• Task directions: Restate, word for word, the lines from the opening line of the data through the line containing "(t.haltRunner r) := by", both included, and nothing else.

• Source material:
================================
@[simp] theorem returnFrom_marked (r : Fin 4) (h : Marked s t) : Marked s (t.returnFrom r) := by
  unfold State.returnFrom
  try dsimp only
  (repeat' split) <;> simp (maxDischargeDepth := 40) [h, *]

@[simp] theorem haltRunner_marked (r : Fin 4) (h : Marked s t) : Marked s (t.haltRunner r) := by
  unfold State.haltRunner
  try dsimp only
  (repeat' split) <;> simp (maxDischargeDepth := 40) [h, *]

@[simp] theorem countEnds_marked (r : Fin 4) (h : Marked s t) : Marked s (t.countEnds r) := by
  unfold State.countEnds
  try dsimp only
  (repeat' split) <;> simp (maxDischargeDepth := 40) [h, *]

@[simp] theorem timerExpires_marked (r : Fin 4) (h : Marked s t) : Marked s (t.timerExpires r) := by
  unfold State.timerExpires
  try dsimp only
  (repeat' split) <;> simp (maxDischargeDepth := 40) [h, *]

@[simp] theorem resultTaken_marked (r : Fin 4) (h : Marked s t) : Marked s (t.resultTaken r) := by
  unfold State.resultTaken
  try dsimp only
  (repeat' split) <;> simp (maxDischargeDepth := 40) [h, *]

@[simp] theorem stopRunner_marked (r : Fin 4) (h : Marked s t) : Marked s (t.stopRunner r) := by
  unfold State.stopRunner
  try dsimp only
  (repeat' split) <;> simp (maxDischargeDepth := 40) [h, *]

@[simp] theorem resumeRunner_marked (r : Fin 4) (b : Bool) (h : Marked s t) : Marked s (t.resumeRunner r b) := by
  unfold State.resumeRunner
  try dsimp only
  (repeat' split) <;> simp (maxDischargeDepth := 40) [h, *]

@[simp] theorem writeCues_marked (a : Nat) (l : List CueEntry) (h : Marked s t) : Marked s (State.writeCues a l t) := by
  induction l generalizing a t with
  | nil => exact h
  | cons e rest ih => exact ih _ (by simp [h])

@[simp] theorem followRequest_marked (r : Fin 4) (x : State × Answer) (h : Marked s x.1) : Marked s (State.followRequest r x) := by
  unfold State.followRequest
  try dsimp only
  (repeat' split) <;> simp (maxDischargeDepth := 40) [h, *]

@[simp] theorem waitPicturesEntry_marked (r : Fin 4) (e : CueEntry) (h : Marked s t) : Marked s (State.waitPicturesEntry r e t) := by
  unfold State.waitPicturesEntry
  try dsimp only
  (repeat' split) <;> simp (maxDischargeDepth := 40) [h, *]

@[simp] theorem waitTimeEntry_marked (r : Fin 4) (e : CueEntry) (h : Marked s t) : Marked s (State.waitTimeEntry r e t) := by
  unfold State.waitTimeEntry
  try dsimp only
  (repeat' split) <;> simp (maxDischargeDepth := 40) [h, *]

@[simp] theorem waitQualifiedEntry_marked (r : Fin 4) (e : CueEntry) (h : Marked s t) : Marked s (State.waitQualifiedEntry r e t) := by
  unfold State.waitQualifiedEntry
  try dsimp only
  (repeat' split) <;> simp (maxDischargeDepth := 40) [h, *]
================================
• Your response:
@[simp] theorem returnFrom_marked (r : Fin 4) (h : Marked s t) : Marked s (t.returnFrom r) := by
  unfold State.returnFrom
  try dsimp only
  (repeat' split) <;> simp (maxDischargeDepth := 40) [h, *]

@[simp] theorem haltRunner_marked (r : Fin 4) (h : Marked s t) : Marked s (t.haltRunner r) := by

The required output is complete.